Hey Hatayma, thanks for your great analysis and no need for apologies!

I'll comment/respond properly inline below, just noticing here that I've
CCed Mark and Marc (from the ARM64 perspective), Michael (Hyper-V
perspective) and Hari (PowerPC perspective), besides the usual suspects
as Petr, Baoquan, etc.

On 09/05/2022 12:16, d.hatayama@fujitsu.com wrote:
> Sorry for the delayed response. Unfortunately, I had 10 days holidays
> until yesterday...
> [...] 
>> +                       We currently have 4 lists of panic notifiers; based
>> +                       on the functionality and risk (for panic success) the
>> +                       callbacks are added in a given list. The lists are:
>> +                       - hypervisor/FW notification list (low risk);
>> +                       - informational list (low/medium risk);
>> +                       - pre_reboot list (higher risk);
>> +                       - post_reboot list (only run late in panic and after
>> +                       kdump, not configurable for now).
>> +                       This parameter defines the ordering of the first 3
>> +                       lists with regards to kdump; the levels determine
>> +                       which set of notifiers execute before kdump. The
>> +                       accepted levels are:
>> +                       0: kdump is the first thing to run, NO list is
>> +                       executed before kdump.
>> +                       1: only the hypervisor list is executed before kdump.
>> +                       2 (default level): the hypervisor list and (*if*
> 
> Hmmm, why are you trying to change default setting?
> 
> Based on the current design of kdump, it's natural to put what the
> handlers for these level 1 and level 2 handlers do in
> machine_crash_shutdown(), as these are necessary by default, right?
> 
> Or have you already tried that and figured out it's difficult in some
> reason and reached the current design? If so, why is that difficult?
> Could you point to if there is already such discussion online?
> 
> kdump is designed to perform as little things as possible before
> transferring the execution to the 2nd kernel in order to increase
> reliability. Just detour to panic() increases risks of kdump failure
> in the sense of increasing the executed codes in the abnormal
> situation, which is very the note in the explanation of
> crash_kexec_post_notifiers.
> 
> Also, the current implementation of crash_kexec_post_notifiers uses
> the panic notifier, but this is not from the technical
> reason. Ideally, it should have been implemented in the context of
> crash_kexec() independently of panic().
> 
> That is, it looks to me that, in addition to changing design of panic
> notifier, you are trying to integrate shutdown code of the crash kexec
> and the panic paths. If so, this is a big design change for kdump.
> I'm concerned about increase of reliability. I'd like you to discuss
> them carefully.

>From my understanding (specially based on both these threads [0] and
[1]), 3 facts are clear and quite complex in nature:

(a) Currently, the panic notifier list is a "no man's land" - it's a
mess, all sort of callbacks are added there, some of them are extremely
risk for breaking kdump, others are quite safe (like setting a
variable). Petr's details in thread [0] are really clear and express in
great way how confusing and conflicting the panic notifiers goals are.

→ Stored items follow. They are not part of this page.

-- ==== Sys2Proof/Laws/State.lean ====
section
/-! SUPPORT. One lemma per field per update of the state, and the laws of registers and flags. -/

namespace Sys2Proof.Machine

@[simp] theorem State.setLevel_cfg (s : State) (l : Level) (r : LevelRegs) : (s.setLevel l r).cfg = s.cfg := rfl
@[simp] theorem State.setLevel_pil (s : State) (l : Level) (r : LevelRegs) : (s.setLevel l r).pil = s.pil := rfl
@[simp] theorem State.setLevel_ioni (s : State) (l : Level) (r : LevelRegs) : (s.setLevel l r).ioni = s.ioni := rfl
@[simp] theorem State.setLevel_poni (s : State) (l : Level) (r : LevelRegs) : (s.setLevel l r).poni = s.poni := rfl
@[simp] theorem State.setLevel_sexi (s : State) (l : Level) (r : LevelRegs) : (s.setLevel l r).sexi = s.sexi := rfl
@[simp] theorem State.setLevel_pid (s : State) (l : Level) (r : LevelRegs) : (s.setLevel l r).pid = s.pid := rfl
@[simp] theorem State.setLevel_pie (s : State) (l : Level) (r : LevelRegs) : (s.setLevel l r).pie = s.pie := rfl
@[simp] theorem State.setLevel_iic (s : State) (l : Level) (r : LevelRegs) : (s.setLevel l r).iic = s.iic := rfl
@[simp] theorem State.setLevel_iie (s : State) (l : Level) (r : LevelRegs) : (s.setLevel l r).iie = s.iie := rfl
@[simp] theorem State.setLevel_pvl (s : State) (l : Level) (r : LevelRegs) : (s.setLevel l r).pvl = s.pvl := rfl
@[simp] theorem State.setLevel_pcr (s : State) (l : Level) (r : LevelRegs) : (s.setLevel l r).pcr = s.pcr := rfl
@[simp] theorem State.setLevel_pgs (s : State) (l : Level) (r : LevelRegs) : (s.setLevel l r).pgs = s.pgs := rfl
@[simp] theorem State.setLevel_panel (s : State) (l : Level) (r : LevelRegs) : (s.setLevel l r).panel = s.panel := rfl
@[simp] theorem State.setLevel_opr (s : State) (l : Level) (r : LevelRegs) : (s.setLevel l r).opr = s.opr := rfl
@[simp] theorem State.setLevel_lmp (s : State) (l : Level) (r : LevelRegs) : (s.setLevel l r).lmp = s.lmp := rfl
@[simp] theorem State.setLevel_pes (s : State) (l : Level) (r : LevelRegs) : (s.setLevel l r).pes = s.pes := rfl
@[simp] theorem State.setLevel_pea (s : State) (l : Level) (r : LevelRegs) : (s.setLevel l r).pea = s.pea := rfl
@[simp] theorem State.setLevel_peLocked (s : State) (l : Level) (r : LevelRegs) : (s.setLevel l r).peLocked = s.peLocked := rfl
@[simp] theorem State.setLevel_eccr (s : State) (l : Level) (r : LevelRegs) : (s.setLevel l r).eccr = s.eccr := rfl
@[simp] theorem State.setLevel_cs (s : State) (l : Level) (r : LevelRegs) : (s.setLevel l r).cs = s.cs := rfl
@[simp] theorem State.setLevel_stbnk (s : State) (l : Level) (r : LevelRegs) : (s.setLevel l r).stbnk = s.stbnk := rfl
@[simp] theorem State.setLevel_stsrt (s : State) (l : Level) (r : LevelRegs) : (s.setLevel l r).stsrt = s.stsrt := rfl
@[simp] theorem State.setLevel_cmbnk (s : State) (l : Level) (r : LevelRegs) : (s.setLevel l r).cmbnk = s.cmbnk := rfl
@[simp] theorem State.setLevel_run (s : State) (l : Level) (r : LevelRegs) : (s.setLevel l r).run = s.run := rfl
@[simp] theorem State.setLevel_mem (s : State) (l : Level) (r : LevelRegs) : (s.setLevel l r).mem = s.mem := rfl
@[simp] theorem State.setLevel_ptab (s : State) (l : Level) (r : LevelRegs) : (s.setLevel l r).ptab = s.ptab := rfl
@[simp] theorem State.setLevel_badWords (s : State) (l : Level) (r : LevelRegs) : (s.setLevel l r).badWords = s.badWords := rfl
@[simp] theorem State.setLevel_req10 (s : State) (l : Level) (r : LevelRegs) : (s.setLevel l r).req10 = s.req10 := rfl
@[simp] theorem State.setLevel_req11 (s : State) (l : Level) (r : LevelRegs) : (s.setLevel l r).req11 = s.req11 := rfl
@[simp] theorem State.setLevel_req12 (s : State) (l : Level) (r : LevelRegs) : (s.setLevel l r).req12 = s.req12 := rfl
@[simp] theorem State.setLevel_req13 (s : State) (l : Level) (r : LevelRegs) : (s.setLevel l r).req13 = s.req13 := rfl
@[simp] theorem State.setLevel_ioHistory (s : State) (l : Level) (r : LevelRegs) : (s.setLevel l r).ioHistory = s.ioHistory := rfl
@[simp] theorem State.setLevel_free (s : State) (l : Level) (r : LevelRegs) : (s.setLevel l r).free = s.free := rfl
@[simp] theorem State.setLevel_pollAfter (s : State) (l : Level) (r : LevelRegs) : (s.setLevel l r).pollAfter = s.pollAfter := rfl

@[simp] theorem State.setReg_cfg (s : State) (c : Reg) (v : Word) : (s.setReg c v).cfg = s.cfg := rfl
@[simp] theorem State.setReg_pil (s : State) (c : Reg) (v : Word) : (s.setReg c v).pil = s.pil := rfl
@[simp] theorem State.setReg_ioni (s : State) (c : Reg) (v : Word) : (s.setReg c v).ioni = s.ioni := rfl
@[simp] theorem State.setReg_poni (s : State) (c : Reg) (v : Word) : (s.setReg c v).poni = s.poni := rfl
@[simp] theorem State.setReg_sexi (s : State) (c : Reg) (v : Word) : (s.setReg c v).sexi = s.sexi := rfl
@[simp] theorem State.setReg_pid (s : State) (c : Reg) (v : Word) : (s.setReg c v).pid = s.pid := rfl
@[simp] theorem State.setReg_pie (s : State) (c : Reg) (v : Word) : (s.setReg c v).pie = s.pie := rfl
@[simp] theorem State.setReg_iic (s : State) (c : Reg) (v : Word) : (s.setReg c v).iic = s.iic := rfl
@[simp] theorem State.setReg_iie (s : State) (c : Reg) (v : Word) : (s.setReg c v).iie = s.iie := rfl
@[simp] theorem State.setReg_pvl (s : State) (c : Reg) (v : Word) : (s.setReg c v).pvl = s.pvl := rfl
@[simp] theorem State.setReg_pcr (s : State) (c : Reg) (v : Word) : (s.setReg c v).pcr = s.pcr := rfl
@[simp] theorem State.setReg_pgs (s : State) (c : Reg) (v : Word) : (s.setReg c v).pgs = s.pgs := rfl
@[simp] theorem State.setReg_panel (s : State) (c : Reg) (v : Word) : (s.setReg c v).panel = s.panel := rfl
@[simp] theorem State.setReg_opr (s : State) (c : Reg) (v : Word) : (s.setReg c v).opr = s.opr := rfl
@[simp] theorem State.setReg_lmp (s : State) (c : Reg) (v : Word) : (s.setReg c v).lmp = s.lmp := rfl
@[simp] theorem State.setReg_pes (s : State) (c : Reg) (v : Word) : (s.setReg c v).pes = s.pes := rfl
@[simp] theorem State.setReg_pea (s : State) (c : Reg) (v : Word) : (s.setReg c v).pea = s.pea := rfl
@[simp] theorem State.setReg_peLocked (s : State) (c : Reg) (v : Word) : (s.setReg c v).peLocked = s.peLocked := rfl
@[simp] theorem State.setReg_eccr (s : State) (c : Reg) (v : Word) : (s.setReg c v).eccr = s.eccr := rfl
@[simp] theorem State.setReg_cs (s : State) (c : Reg) (v : Word) : (s.setReg c v).cs = s.cs := rfl
@[simp] theorem State.setReg_stbnk (s : State) (c : Reg) (v : Word) : (s.setReg c v).stbnk = s.stbnk := rfl
@[simp] theorem State.setReg_stsrt (s : State) (c : Reg) (v : Word) : (s.setReg c v).stsrt = s.stsrt := rfl
@[simp] theorem State.setReg_cmbnk (s : State) (c : Reg) (v : Word) : (s.setReg c v).cmbnk = s.cmbnk := rfl
@[simp] theorem State.setReg_run (s : State) (c : Reg) (v : Word) : (s.setReg c v).run = s.run := rfl
@[simp] theorem State.setReg_mem (s : State) (c : Reg) (v : Word) : (s.setReg c v).mem = s.mem := rfl
@[simp] theorem State.setReg_ptab (s : State) (c : Reg) (v : Word) : (s.setReg c v).ptab = s.ptab := rfl
@[simp] theorem State.setReg_badWords (s : State) (c : Reg) (v : Word) : (s.setReg c v).badWords = s.badWords := rfl
@[simp] theorem State.setReg_req10 (s : State) (c : Reg) (v : Word) : (s.setReg c v).req10 = s.req10 := rfl
@[simp] theorem State.setReg_req11 (s : State) (c : Reg) (v : Word) : (s.setReg c v).req11 = s.req11 := rfl
@[simp] theorem State.setReg_req12 (s : State) (c : Reg) (v : Word) : (s.setReg c v).req12 = s.req12 := rfl
@[simp] theorem State.setReg_req13 (s : State) (c : Reg) (v : Word) : (s.setReg c v).req13 = s.req13 := rfl
@[simp] theorem State.setReg_ioHistory (s : State) (c : Reg) (v : Word) : (s.setReg c v).ioHistory = s.ioHistory := rfl
@[simp] theorem State.setReg_free (s : State) (c : Reg) (v : Word) : (s.setReg c v).free = s.free := rfl
@[simp] theorem State.setReg_pollAfter (s : State) (c : Reg) (v : Word) : (s.setReg c v).pollAfter = s.pollAfter := rfl
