theorem clptElement {pass : Pass} {s : State} (h : P s) : (Sys2Proof.Machine.clptElement pass s).Keeps P Q := by
  refine keeps_bind (S.readPhys h) fun w u hu => keeps_bind ?_ fun _ _ hw => keeps_bind (S.readPhys hw) fun _ _ hx =>
    keeps_ok (S.reg _ _ _ (S.reg _ _ _ hx))
  unfold clptEntry
  dsimp only
  split
  · exact S.writeVirtIn hu
  · refine keeps_bind (S.readVirt hu) fun r v hv => ?_
    split
    · exact hv
    · refine keeps_bind (S.writePhysIn hv) fun _ x hx => ?_
      split
      · exact S.writeVirtIn hx
      · exact hx

theorem enterElement {mask : Word} {pass : Pass} {s : State} (h : P s) :
    (Sys2Proof.Machine.enterElement mask pass s).Keeps P Q :=
  keeps_bind (S.readPhys h) fun _ _ h1 => keeps_bind (S.readPhys h1) fun _ _ h2 => keeps_bind (S.writeVirtIn h2) fun _ _ h3 =>
    keeps_bind (S.writeVirtIn h3) fun _ _ h4 => keeps_bind (S.readPhys h4) fun _ _ h5 =>
      keeps_ok (S.reg _ _ _ (S.reg _ _ _ (S.reg _ _ _ h5)))

theorem oldBackLink {r1 : Word} {s : State} (h : P s) : (Sys2Proof.Machine.oldBackLink r1 s).Keeps P Q := by
  unfold Sys2Proof.Machine.oldBackLink
  split
  · exact h
  · exact keeps_bind (S.resolvePhys h) fun _ _ hu => keeps_bind (S.resolvePhys hu) fun _ _ hw => keeps_ok hw

theorem takeBackLink {old : Option (Target × Target)} {s : State} (h : P s) :
    (Sys2Proof.Machine.takeBackLink old s).Keeps P Q := by
  cases old with
  | none => exact h
  | some g => exact keeps_bind (S.load h) fun _ _ hu => keeps_ok (S.store hu)

theorem successorLink {r1 : Word} {s : State} (h : P s) : (Sys2Proof.Machine.successorLink r1 s).Keeps P Q := by
  unfold Sys2Proof.Machine.successorLink
  split
  · exact h
  · exact keeps_bind (S.resolvePhys h) fun _ _ hu => keeps_ok hu

theorem accumulator {s : State} (w : BitVec 48) (h : P s) : P (s.setAccumulator w) := by
  unfold State.setAccumulator
  dsimp only
  split
  · exact S.reg _ _ _ (S.reg _ _ _ (S.reg _ _ _ h))
  · exact S.reg _ _ _ (S.reg _ _ _ h)

theorem readFloat {m : MemOperand} {s : State} (h : P s) : (Sys2Proof.Machine.readFloat m s).Keeps P Q := by
  refine keeps_bind (S.effAddr h) fun p u hu => ?_
  split
  · exact keeps_bind (S.readThree hu) fun _ _ hw => keeps_ok hw
  · exact keeps_bind (S.readTwo hu) fun _ _ hw => keeps_ok hw

end Steady

end Sys2Proof.Machine
end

(b) In order to "address" problems in the antagonistic goals of
notifiers (see point (a) above and thread [0]), we have this
quirk/workaround called "crash_kexec_post_notifiers". This is useful,
but (almost as for attesting how this is working as band-aid over
complex and fundamental issues) see the following commits:

a11589563e96 ("x86/Hyper-V: Report crash register data or kmsg before
running crash kernel")

06e629c25daa ("powerpc/fadump: Fix inaccurate CPU state info in vmcore
generated with panic")

They hardcode such workaround, because they *need* some notifiers'
callbacks. But notice they *don't need all of them*, only some important
ones (that usually are good considering the risk, it's a good
cost/benefit). Since we currently have an all-or-nothing behavior for
the panic notifiers, both PowerPC and Hyper-V end-up bringing all of
them to run before kdump due to the lack of flexibility, increasing a
lot the risk of failure for kdump.

(c) To add on top of all such complexity, we don't have a custom
machine_crash_shutdown() handler for some architectures like ARM64, and
the feeling is that's not right to add a bunch of callbacks / complexity
in such architecture code, specially since we have the notifiers
infrastructure in the kernel. I've recently started a discussion about
that with ARM64 community, please take a look in [1].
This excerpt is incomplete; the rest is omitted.